Dataset entries:
====

theorem genxmaWith_setStatus (c : Config) (s : State) (v : Byte) : genxmaWith c (s.setStatus v) = genxmaWith c s := by
  have hread : addressOperand (s.setStatus v) = addressOperand s := rfl
  unfold genxmaWith
  rw [hread]
  cases generateXorMappedAddress (addressOperand s) <;> rfl

/-- Settles O25, by command; the table's 16-bit rows are the two parsers on a window of their own. -/
theorem noCommandReadsStatus : Obligations.NoCommandReadsStatus := by
  unfold Obligations.NoCommandReadsStatus
  intro i s v
  cases i with
  | parsehdr | bindingRequest | bindingIndication | bindingSuccess | bindingError | msgtype =>
    exact parsehdrWith_setStatus _ _ s v
  | parseattr | mappedAddress | username | messageIntegrity | errorCode | unknownAttributes | realm | nonce
  | xorMappedAddress | unknown => exact parseattrWith_setStatus _ _ s v
  | genhdr => exact genhdrWith_setStatus _ s v
  | genattr => exact genattrWith_setStatus _ s v
  | genxma => exact genxmaWith_setStatus _ s v
  | rmpad => exact succeedWriting_setStatus _ _ _ s v
  | illegal => rfl

end Sys2Proof.Machine
end

section
/-! SUPPORT. The host's port and the registers: the actions refused, the views that length registers are, and the
statements about one step of the host (10_state.md R28, R32, R34). -/

namespace Sys2Proof.Machine

/-- A host write of a register outside the host's rights is refused. -/
theorem hostSet_forbidden {r : Reg} {value : Nat} {s : State} (h : writeReg s value r = none) :
    hostSet r value s = .refused (.writeForbidden r) := by
  unfold hostSet
  rw [h]

/-- A host write of a value wider than the register is refused. -/
theorem hostSet_tooWide {r : Reg} {value : Nat} {s t : State} (h : writeReg s value r = some t)
    (hwide : 2 ^ regWidth r ≤ value) : hostSet r value s = .refused (.valueTooWide r) := by
  unfold hostSet
  rw [h]
  exact if_neg hwide.not_gt

/-- A host write of a value of the register's width is performed. -/
theorem hostSet_fits {r : Reg} {value : Nat} {s t : State} (h : writeReg s value r = some t)
    (hfit : value < 2 ^ regWidth r) : hostSet r value s = .next t := by
  unfold hostSet
  rw [h]
  exact if_pos hfit

/-- A register the host may write has a state after the write. -/
theorem exists_writeReg {r : Reg} (s : State) (value : Nat) (hlo : 2 ≤ regNumber r) (hhi : regNumber r ≤ 11) :
    ∃ t, writeReg s value r = some t :=
  Option.ne_none_iff_exists'.mp fun h => (writeReg_eq_none_iff s value r).mp h ⟨hlo, hhi⟩

/-- Registers 0 and 1 are CMD and STATUS (10_state.md R11). -/
theorem two_le_regNumber {r : Reg} (hcmd : r ≠ .cmd) (hstatus : r ≠ .status) : 2 ≤ regNumber r := by
  revert hcmd hstatus
  cases r <;> decide

/-- A step whose action is a host write of STATUS or of a length register is refused. -/
theorem step_set_forbidden {s : State} {r : Reg} {value : Nat} {rest : List HostAction}
    (hs : s.script = .set r value :: rest) (hr : r = .status ∨ 12 ≤ regNumber r) :
    step s = .refused (.writeForbidden r) := by
  have hcmd : r ≠ .cmd := by
    rintro rfl
    exact absurd hr (by decide)
  have hnone : writeReg (s.setScript rest) value r = none := by
    rw [writeReg_eq_none_iff]
    rcases hr with rfl | hr
    · decide
    · omega
  rw [step_cons hs, perform, hostWrite_eq_hostSet hcmd, hostSet_forbidden hnone]

/-- A step whose action is a host write of a value too wide for a register with a smaller number is refused. -/
theorem step_set_tooWide {s : State} {r : Reg} {value : Nat} {rest : List HostAction}
    (hs : s.script = .set r value :: rest) (hstatus : r ≠ .status) (hr : regNumber r < 12)
    (hwide : 2 ^ regWidth r ≤ value) : step s = .refused (.valueTooWide r) := by
  rw [step_cons hs, perform]
  by_cases hcmd : r = .cmd
  · subst hcmd
    rw [hostWrite_cmd, if_neg hwide.not_gt]
  · obtain ⟨t, ht⟩ := exists_writeReg (s.setScript rest) value (two_le_regNumber hcmd hstatus) (Nat.le_of_lt_succ hr)
    rw [hostWrite_eq_hostSet hcmd, hostSet_tooWide ht hwide]

/-- A load of OUT is refused (20_memory.md R56). -/
theorem hostLoad_forbidden (c : Config) (bytes : List Byte) (s : State) :
    hostLoad c .bufOut bytes s = .refused (.loadForbidden .bufOut) := rfl

/-- A load over the capacity is refused. -/
theorem hostLoad_tooLong {c : Config} {b : Buf} {bytes : List Byte} (s : State) (hb : b ≠ .bufOut)
    (hlong : capacity c b < bytes.length) : hostLoad c b bytes s = .refused (.loadTooLong b) := by
  unfold hostLoad
  rw [if_neg hb, if_neg hlong.not_ge]

/-- A read of a byte at or beyond the length is refused. -/
theorem hostReadByte_beyond {b : Buf} {index : Nat} {s : State} (h : (s.mem.get b).length ≤ index) :
    hostReadByte b index s = .refused (.readBeyond b) := by
  unfold hostReadByte
  rw [List.getElem?_eq_none h]

/-- Settles O52, by the refusal of each action. -/
theorem hostActionsWithoutARightAreRefused : Obligations.HostActionsWithoutARightAreRefused := by
  unfold Obligations.HostActionsWithoutARightAreRefused
  intro s rest
  refine ⟨fun r value => step_set_forbidden, fun r value => step_set_tooWide, ?readCmd, ?loadOut, ?loadLong,
    ?readBeyond⟩
  case readCmd =>
    intro hs
    rw [step_cons hs]
    rfl
  case loadOut =>
    intro bytes hs
    rw [step_cons hs]
    exact hostLoad_forbidden _ _ _
  case loadLong =>
    intro b bytes hs hb hlong
    rw [step_cons hs]
    exact hostLoad_tooLong _ hb hlong
  case readBeyond =>
    intro b index hs hbeyond
    rw [step_cons hs]
    exact hostReadByte_beyond hbeyond

/-- Settles O49, by what a register write stores and leaves. -/
theorem hostWritesOneRegister : Obligations.HostWritesOneRegister := by
  unfold Obligations.HostWritesOneRegister
  intro s r value rest hs hlo hhi hfit
  obtain ⟨t, ht⟩ := exists_writeReg (s.setScript rest) value hlo hhi
  obtain ⟨-, hmem, hscript, hobserved⟩ := writeReg_frame ht
  have hcmd : r ≠ .cmd := by
    rintro rfl
    exact absurd hlo (by decide)
  have hstep : step s = .next t := by
    rw [step_cons hs, perform, hostWrite_eq_hostSet hcmd, hostSet_fits ht hfit]
  have hother (r' : Reg) (hne : r' ≠ r) : readReg t r' = readReg s r' := by
    rw [readReg_writeReg_other ht hne]
    rfl
  exact ⟨t, hstep, readReg_writeReg_same ht hfit, hother, hmem, hscript, hobserved⟩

====

Output all of the data above without any alteration.

theorem genxmaWith_setStatus (c : Config) (s : State) (v : Byte) : genxmaWith c (s.setStatus v) = genxmaWith c s := by
  have hread : addressOperand (s.setStatus v) = addressOperand s := rfl
  unfold genxmaWith
  rw [hread]
  cases generateXorMappedAddress (addressOperand s) <;> rfl

/-- Settles O25, by command; the table's 16-bit rows are the two parsers on a window of their own. -/
theorem noCommandReadsStatus : Obligations.NoCommandReadsStatus := by
  unfold Obligations.NoCommandReadsStatus
  intro i s v
  cases i with
  | parsehdr | bindingRequest | bindingIndication | bindingSuccess | bindingError | msgtype =>
    exact parsehdrWith_setStatus _ _ s v
  | parseattr | mappedAddress | username | messageIntegrity | errorCode | unknownAttributes | realm | nonce
  | xorMappedAddress | unknown => exact parseattrWith_setStatus _ _ s v
  | genhdr => exact genhdrWith_setStatus _ s v
  | genattr => exact genattrWith_setStatus _ s v
  | genxma => exact genxmaWith_setStatus _ s v
  | rmpad => exact succeedWriting_setStatus _ _ _ s v
  | illegal => rfl

end Sys2Proof.Machine
end

section
/-! SUPPORT. The host's port and the registers: the actions refused, the views that length registers are, and the
statements about one step of the host (10_state.md R28, R32, R34). -/

namespace Sys2Proof.Machine

/-- A host write of a register outside the host's rights is refused. -/
theorem hostSet_forbidden {r : Reg} {value : Nat} {s : State} (h : writeReg s value r = none) :
    hostSet r value s = .refused (.writeForbidden r) := by
  unfold hostSet
  rw [h]

/-- A host write of a value wider than the register is refused. -/
theorem hostSet_tooWide {r : Reg} {value : Nat} {s t : State} (h : writeReg s value r = some t)
    (hwide : 2 ^ regWidth r ≤ value) : hostSet r value s = .refused (.valueTooWide r) := by
  unfold hostSet
  rw [h]
  exact if_neg hwide.not_gt

/-- A host write of a value of the register's width is performed. -/
theorem hostSet_fits {r : Reg} {value : Nat} {s t : State} (h : writeReg s value r = some t)
    (hfit : value < 2 ^ regWidth r) : hostSet r value s = .next t := by
  unfold hostSet
  rw [h]
  exact if_pos hfit

/-- A register the host may write has a state after the write. -/
theorem exists_writeReg {r : Reg} (s : State) (value : Nat) (hlo : 2 ≤ regNumber r) (hhi : regNumber r ≤ 11) :
    ∃ t, writeReg s value r = some t :=
  Option.ne_none_iff_exists'.mp fun h => (writeReg_eq_none_iff s value r).mp h ⟨hlo, hhi⟩

/-- Registers 0 and 1 are CMD and STATUS (10_state.md R11). -/
theorem two_le_regNumber {r : Reg} (hcmd : r ≠ .cmd) (hstatus : r ≠ .status) : 2 ≤ regNumber r := by
  revert hcmd hstatus
  cases r <;> decide

/-- A step whose action is a host write of STATUS or of a length register is refused. -/
theorem step_set_forbidden {s : State} {r : Reg} {value : Nat} {rest : List HostAction}
    (hs : s.script = .set r value :: rest) (hr : r = .status ∨ 12 ≤ regNumber r) :
    step s = .refused (.writeForbidden r) := by
  have hcmd : r ≠ .cmd := by
    rintro rfl
    exact absurd hr (by decide)
  have hnone : writeReg (s.setScript rest) value r = none := by
    rw [writeReg_eq_none_iff]
    rcases hr with rfl | hr
    · decide
    · omega
  rw [step_cons hs, perform, hostWrite_eq_hostSet hcmd, hostSet_forbidden hnone]

/-- A step whose action is a host write of a value too wide for a register with a smaller number is refused. -/
theorem step_set_tooWide {s : State} {r : Reg} {value : Nat} {rest : List HostAction}
    (hs : s.script = .set r value :: rest) (hstatus : r ≠ .status) (hr : regNumber r < 12)
    (hwide : 2 ^ regWidth r ≤ value) : step s = .refused (.valueTooWide r) := by
  rw [step_cons hs, perform]
  by_cases hcmd : r = .cmd
  · subst hcmd
    rw [hostWrite_cmd, if_neg hwide.not_gt]
  · obtain ⟨t, ht⟩ := exists_writeReg (s.setScript rest) value (two_le_regNumber hcmd hstatus) (Nat.le_of_lt_succ hr)
    rw [hostWrite_eq_hostSet hcmd, hostSet_tooWide ht hwide]

/-- A load of OUT is refused (20_memory.md R56). -/
theorem hostLoad_forbidden (c : Config) (bytes : List Byte) (s : State) :
    hostLoad c .bufOut bytes s = .refused (.loadForbidden .bufOut) := rfl

/-- A load over the capacity is refused. -/
theorem hostLoad_tooLong {c : Config} {b : Buf} {bytes : List Byte} (s : State) (hb : b ≠ .bufOut)
    (hlong : capacity c b < bytes.length) : hostLoad c b bytes s = .refused (.loadTooLong b) := by
  unfold hostLoad
  rw [if_neg hb, if_neg hlong.not_ge]

/-- A read of a byte at or beyond the length is refused. -/
theorem hostReadByte_beyond {b : Buf} {index : Nat} {s : State} (h : (s.mem.get b).length ≤ index) :
    hostReadByte b index s = .refused (.readBeyond b) := by
  unfold hostReadByte
  rw [List.getElem?_eq_none h]

/-- Settles O52, by the refusal of each action. -/
theorem hostActionsWithoutARightAreRefused : Obligations.HostActionsWithoutARightAreRefused := by
  unfold Obligations.HostActionsWithoutARightAreRefused
  intro s rest
  refine ⟨fun r value => step_set_forbidden, fun r value => step_set_tooWide, ?readCmd, ?loadOut, ?loadLong,
    ?readBeyond⟩
  case readCmd =>
    intro hs
    rw [step_cons hs]
    rfl
  case loadOut =>
    intro bytes hs
    rw [step_cons hs]
    exact hostLoad_forbidden _ _ _
  case loadLong =>
    intro b bytes hs hb hlong
    rw [step_cons hs]
    exact hostLoad_tooLong _ hb hlong
  case readBeyond =>
    intro b index hs hbeyond
    rw [step_cons hs]
    exact hostReadByte_beyond hbeyond

/-- Settles O49, by what a register write stores and leaves. -/
theorem hostWritesOneRegister : Obligations.HostWritesOneRegister := by
  unfold Obligations.HostWritesOneRegister
  intro s r value rest hs hlo hhi hfit
  obtain ⟨t, ht⟩ := exists_writeReg (s.setScript rest) value hlo hhi
  obtain ⟨-, hmem, hscript, hobserved⟩ := writeReg_frame ht
  have hcmd : r ≠ .cmd := by
    rintro rfl
    exact absurd hlo (by decide)
  have hstep : step s = .next t := by
    rw [step_cons hs, perform, hostWrite_eq_hostSet hcmd, hostSet_fits ht hfit]
  have hother (r' : Reg) (hne : r' ≠ r) : readReg t r' = readReg s r' := by
    rw [readReg_writeReg_other ht hne]
    rfl
  exact ⟨t, hstep, readReg_writeReg_same ht hfit, hother, hmem, hscript, hobserved⟩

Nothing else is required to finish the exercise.